Such a three-dimensional structure 1 can increase the surface area of the resin filament existing in a certain volume. Furthermore, when the reinforcing material 12 is used, the surface area of the resin filament can be further increased, and the strength of the three-dimensional structure can be improved.
In addition, a peripheral part is suitably determined by relationship with the intensity | strength of a solid structure, a shape, an external container, etc.

[Porosity]
The porosity of the three-dimensional structure 1, that is, the content ratio of the space portion with respect to the internal volume of the three-dimensional structure 1 is preferably 70% or more. If it is less than 70%, the flow of air inside the mesh is hindered more than necessary, and there may be a problem in that the volatilization and diffusion of the drug on the mesh surface is reduced. On the other hand, the upper limit of the porosity is preferably 99%. If it exceeds 99%, there may be a problem that the strength for maintaining the three-dimensional mesh structure is insufficient.

[Cross sectional shape of resin filament]
An object of the present invention is to optimize the bleeding property in a resin carrier and to realize a shape in which an insect repellent component is hardly affected by light when used outdoors. In order to achieve these objects, the resin filament is cut into a cross section, and among the diameters passing through the center of gravity, the longest diameter is the longest diameter (a) and the shortest diameter is the shortest diameter (b). (B) must satisfy the following conditions. The “diameter” refers to the length of the figure passing.

  Specifically, the shortest diameter (b) is preferably 0.3 mm or more. When the thickness is less than 0.3 mm, the shape is close to a film shape, and it is inevitable that the bleed is excessively fast and the insecticidal component is decomposed under the influence of light. On the other hand, the upper limit of the shortest diameter (b) is preferably 3.0 mm.
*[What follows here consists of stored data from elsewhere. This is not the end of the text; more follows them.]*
-- ==== Sys2Proof/Machine/Core.lean ====
section
/-! DEFINITION. The machine as the host takes it. -/

def Sys2Proof.core : Host.Core :=
  { State := Sys2Proof.Machine.State, Fault := Sys2Proof.Machine.Fault, Refusal := Sys2Proof.Machine.Refusal,
    step := Sys2Proof.Machine.step, reset := Sys2Proof.Machine.State.reset }
end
If it exceeds 3 mm, the tendency to suppress bleeding increases, and the size (opening ratio) of the mesh (opening) of the resin mesh, which will be described later, is narrowed, which may cause a reduction in volatilization efficiency.

  As the cross-sectional shape of the resin filament that satisfies the above conditions, the elliptical shape shown in FIG. 2A, the square shape shown in FIG. 2B, the diamond shape shown in FIG. Examples include, but are not limited to, a polygonal shape such as a rectangular shape and a trapezoidal shape. 2A to 2C, a represents the longest diameter, and b represents the shortest diameter.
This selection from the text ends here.